Have a question about this project? Sign up for a free GitHub account to open an issue and contact its maintainers and the community.

By clicking “Sign up for GitHub”, you agree to our terms of service and privacy statement. We’ll occasionally send you account related emails.

Already on GitHub? Sign in to your account

Formalize TRAPI attribute structure for concept cooccurrence query results #93

Open
bill-baumgartner opened this issue Sep 17, 2021 · 0 comments
Labels
in progress status - This issue is actively being addressed

Comments

@bill-baumgartner
Copy link
Collaborator

Create a preliminary TRAPI attribute structure for returning concept cooccurrence results. This structure can be modeled after the COHD attribute structure proposed by Matt Brush.
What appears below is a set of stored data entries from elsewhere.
-- ==== Sys2Proof/Machine/Tollhouse.lean ====
section
/-! DEFINITION. The Tollhouse (17_tollhouse.md): event log, identity, sensors and alarm, random numbers, RTC, and the
mailbox commands apart from BOOT. -/

namespace Sys2Proof.Machine

/-! ### Domains -/

/-- The Tollhouse's controller runs: standby is present and its firmware is accepted (R392, R397). -/
def thUp (s : State) : Bool := s.th.aonUp && s.th.fw

/-- The lifecycle state: 0 Blank, 1 Provisioned, 2 Deployed, 3 Retired (R404). -/
def lifeOf (t : ThState) : Nat :=
  if t.retireFuse then 3
  else if t.provisionFuse && t.deployFuse then 2
  else if t.provisionFuse then 1
  else 0

def life (s : State) : Nat := lifeOf s.th

/-- Engine debug is open to an engine (R168, R404). -/
def debugAllowed (s : State) (e : Nat) : Bool := decide (life s ≠ 2) || bit s.th.debugOpen e

/-! ### Event log (R392, R414) -/

/-- Bytes 0-13 of an entry. -/
def logBody (s : State) (code detail data : Nat) (zeroised battery : Bool) : List Byte :=
  leBytes 5 s.th.rtcSec ++ leBytes 2 s.th.rtcFrac ++ leBytes 1 code ++ leBytes 1 detail ++
  leBytes 1 (boolNat (fbit s Fd.thStatMainOn) + 2 * boolNat (fbit s Fd.thStatAlarm) + 4 * boolNat zeroised +
    8 * boolNat battery) ++ leBytes 4 data

/-- An entry goes into the ring; TH_LOG_SEQ counts it. -/
def logPut (s : State) (body : List Byte) : State :=
  let n := fget s Fd.thLogSeqSeq
  let e := body ++ leBytes 2 n
  let s := { s with th := { s.th with log := Sparse.put [] (n % 1024) e s.th.log } }
  fon (fset s Fd.thLogSeqSeq (n + 1)) Fd.thNoteLog

/-- An event is logged: into the ring, or on battery into the FIFO of 8, which counts what it cannot take. -/
def thLog (s : State) (code detail data : Nat) (zeroised : Bool) : State :=
  if thUp s then logPut s (logBody s code detail data zeroised false)
  else if 8 ≤ s.th.fifo.length then { s with th := { s.th with lost := s.th.lost + 1 } }
  else { s with th := { s.th with fifo := s.th.fifo ++ [logBody s code detail data zeroised true] } }

/-- Standby returns: the first entry reports the events that the FIFO could not take (R392). -/
def logLost (s : State) : State :=
  if s.th.lost = 0 then s
  else logPut { s with th := { s.th with lost := 0 } } (logBody s 0x0B 0 s.th.lost false false)

/-- The controller moves the FIFO into the log in order (R392). -/
def logDrain (s : State) : State := s.th.fifo.foldl logPut { s with th := { s.th with fifo := [] } }

/-- The entry at a ring index (R384). -/
def logAt (s : State) (i : Nat) : List Byte :=
  let e := Sparse.get [] (i % 1024) s.th.log
  if e.isEmpty then leBytes 16 0 else e

/-- RTC time in 1/65,536 s. -/
def rtcTicks (s : State) : Nat := s.th.rtcSec * 65536 + s.th.rtcFrac

/-- A Privilege Return event of engine `e` (R164, R414): counted, and merged into an entry less than 1 s old. -/
def thPrivReturn (s : State) (e : Nat) : State :=
  let s := fcount s Fd.thPrcountCount 1
  let n := fget s Fd.thLogSeqSeq
  match Sparse.find e s.th.prLast with
  | some p =>
    let old := Sparse.get [] (p.2 % 1024) s.th.log
    if rtcTicks s - p.1 ≤ 65536 ∧ n - p.2 ≤ 1024 ∧ old.length = 16 then
      let e' := old.take 10 ++ leBytes 4 (leNat ((old.drop 10).take 4) + 1) ++ old.drop 14
      { s with th := { s.th with log := Sparse.put [] (p.2 % 1024) e' s.th.log } }
    else { thLog s 0x20 e 1 false with th := { (thLog s 0x20 e 1 false).th with
             prLast := Sparse.ins e (rtcTicks s, n) s.th.prLast } }
  | none => { thLog s 0x20 e 1 false with th := { (thLog s 0x20 e 1 false).th with
             prLast := Sparse.ins e (rtcTicks s, n) s.th.prLast } }

/-! ### Identity (R401, R402) -/

def asciiBytes (l : List Nat) : List Byte := l.map (BitVec.ofNat 8)

/-- The bytes of a number in the model's order for keys and digests: byte i in bits 8i. -/
def keyBytes (n v : Nat) : List Byte := leBytes n v

/-- TH_IDPUB shows the public key, or zero; TH_STAT.zeroised follows. -/
def publishId (s : State) : State :=
  let k := match s.th.priv with
    | some p => (Config.ed25519Public (BitVec.ofNat 256 p)).toNat
    | none => 0
  let s := (List.range 16).foldl (fun s j => fset s (Fd.thIdpubK j) (k / 2 ^ (16 * j))) s
  fset s Fd.thStatZeroised (boolNat s.th.priv.isNone)

/-- The identity key from seed and share; none without a share. -/
def deriveId (s : State) : State :=
  let priv := match s.th.seed, s.th.share with
    | some a, some b =>
      some ((Config.sha512 (asciiBytes [88, 77, 73, 68, 75, 69, 89, 49] ++ keyBytes 32 a ++ keyBytes 32 b)).toNat % 2 ^ 256)
    | _, _ => none
  publishId { s with th := { s.th with priv := priv } }

/-- Zeroisation: the share and the private key are gone; the seed stays. -/
def zeroise (s : State) : State := publishId { s with th := { s.th with share := none, priv := none } }

/-- The public key as it reads. -/
def idPub (s : State) : Nat := split16 s Adr.thIdpub 16

/-! ### The alarm (R409-R413) -/

/-- The main domain's side of the alarm: heads blank, audio mutes, posts sleep. -/
def alarmMain (s : State) (on : Bool) : State :=
  let s := ((List.range 6).filter s.variant.head).foldl (fun s h => fset s (Fd.headHstatAlarmBlank h) (boolNat on)) s
  setAlarmSleep (fset s Fd.audStatAlarmMute (boolNat on)) on

/-- The alarm rises, or the cause of the present one grows. -/
def alarmRaise (s : State) (cause : Nat) : State :=
  let s := fset s Fd.thAlarmCause (fget s Fd.thAlarmCause ||| cause)
  if fbit s Fd.thStatAlarm then s
  else
    let s := fon s Fd.thStatAlarm
    if mainUp s then alarmMain s true else s

/-- SMBALERT# is asserted while the alarm stands (R409, R413). -/
def smbAlert (s : State) : Bool := fbit s Fd.thStatAlarm

/-- The policy of a sensor (R408); the reserved 3 acts as 2 (R483). -/
def sensorPolicy (s : State) (n : Nat) : Nat :=
  let v := if n < 8 then bits (fget s Fd.thPol0Pol) (2 * n + 1) (2 * n)
    else bits (fget s Fd.thPol1Pol) (2 * (n - 8) + 1) (2 * (n - 8))
  min 2 v

/-- The sensors that run on battery (R407). -/
def batterySensor (n : Nat) : Bool := decide (n ≤ 8 ∨ n = 13)

/-- The sensor is watched: the core voltage while main is on, the others of standby while it is present (R407). -/
def sensorWatched (s : State) (n : Nat) : Bool :=
  batterySensor n || s.th.aonUp && (decide (n ≠ 9) || fbit s Fd.pwrStatMainOn)

/-- A sensor becomes asserted: its policy, then its log entry (R408, R409, R412). -/
def sensorAssert (s : State) (n code data : Nat) : State :=
  let s := fset s Fd.thSenseAsserted (fget s Fd.thSenseAsserted ||| 2 ^ n)
  let p := sensorPolicy s n
  let s := if p = 2 then zeroise s else s
  let s := if p = 0 then s
    else if s.th.aonUp then alarmRaise s (2 ^ n)
    else { s with th := { s.th with batteryAlarm := s.th.batteryAlarm ||| 2 ^ n } }
  thLog s code n data (decide (p = 2))

def sensorOn (s : State) (n : Nat) : Bool := bit (fget s Fd.thSenseAsserted) n

/-- A non-door sensor qualifies, or ends. -/
def sensorEvent (s : State) (n raw : Nat) : State :=
  if sensorOn s n || !sensorWatched s n then s else sensorAssert s n 0x06 raw

def sensorEnd (s : State) (n : Nat) : State :=
  fset s Fd.thSenseAsserted (fget s Fd.thSenseAsserted &&& (2 ^ 14 - 1 - 2 ^ n))

/-- A door's ball has held a new level for the debounce time (R407). -/
def doorEvent (s : State) (d : Nat) (level : Bool) : State :=
  let opened := level != bit (fget s Fd.thDoorClosed) d
  let old := fget s Fd.thDoorOpen
  if bit old d = opened then s
  else
    let states := setBits old d d (boolNat opened)
    let s := fon (fset s Fd.thDoorOpen states) Fd.thNoteDoor
    if opened then sensorAssert s d 0x04 states else thLog (sensorEnd s d) 0x05 d states false

/-- An alarm clear: accepted from the side-band and Secure-level engines while no sensor with policy 1 or 2 is
asserted (R413). -/
def alarmClearOk (s : State) (m : Master) : Bool :=
  (match m with
    | .sideband => true
    | .engine _ l => decide (l = 0)
    | _ => false) &&
  (List.range 14).all fun n => !sensorOn s n || decide (sensorPolicy s n = 0)

def alarmClearWrite (s : State) (m : Master) (v : Nat) : State :=
  if !bit v 19 then s
  else if alarmClearOk s m then
    let cause := fget s Fd.thAlarmCause
    let s := fset (fset s Fd.thStatAlarm 0) Fd.thAlarmCause 0
    let s := if mainUp s then alarmMain s false else s
    thLog s 0x07 0 cause false
  else thLog (refuseChip s m Adr.thAlarm) 0x08 0 (fget s Fd.thSenseAsserted) false

/-- A policy write; in Deployed one that lowers a policy is ignored (R408). -/
def policyWrite (s : State) (m : Master) (f : FieldAt) (v : Nat) : State :=
  let old := fget s f
  let lowers := (List.range 8).any fun k => decide (bits v (2 * k + 1) (2 * k) % 4 < bits old (2 * k + 1) (2 * k)) &&
    decide (2 * k < f.hi + 1)
  if life s = 2 ∧ lowers then thLog (refuseChip s m f.off) 0x0A 0 v false
  else fset s f v

/-! ### Random numbers and RTC (R403, R417) -/

def trngFailed (s : State) : Bool := fbit s Fd.thRngStatFail

/-- The masters that may read TH_RNG. -/
def rngAdmits : Master → Bool
  | .host => true
  | .sideband => true
  | .tollhouse => true
  | .engine _ l => decide (l = 0)
  | _ => false

def thRngRead (s : State) (m : Master) : Nat × State :=
  if !rngAdmits m then (0, refuseChip s m Adr.thRng)
  else if trngFailed s then (0, fset s Fd.thRngStatValid 0)
  else ((draw s).toNat % 65536, fon (drew s) Fd.thRngStatValid)

/-- `n` 64-bit words from the TRNG as one number. -/
def trngTake (s : State) : Nat → Nat × State
  | 0 => (0, s)
  | n + 1 =>
    let r := trngTake (drew s) n
    ((draw s).toNat + 2 ^ 64 * r.1, r.2)

/-- A health test fails (R403). -/
def trngFail (s : State) (test : Nat) : State :=
  thLog (fon (fset (fon s Fd.thRngStatFail) Fd.thRngStatValid 0) Fd.thNoteRng) 0x0D 0 test false

/-- A TH_RTC0 read latches the rest for the requester (R417, as R60). -/
def rtc0Read (s : State) (m : Master) : Nat × State :=
  let l := [s.th.rtcSec / 2 ^ 16 % 2 ^ 16, s.th.rtcSec / 2 ^ 32 % 2 ^ 8, s.th.rtcFrac]
  (s.th.rtcSec % 2 ^ 16, { s with readLatch := Sparse.put [] (64 * requesterOf m + 32) l s.readLatch })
COHD example provided by Matt Brush

Screen Shot 2021-09-16 at 5 29 14 PM

Proposed Cooccurrence Attribute Structure

cooccurrence-attribute-schema

Proposed Node TSV

id name category
CHEBI:3215 bupivacaine biolink:ChemicalEntity
PR:000031567 leucine-rich repeat-containing protein 3B biolink:Protein

Proposed Edge TSV (Note: scroll table to see all columns)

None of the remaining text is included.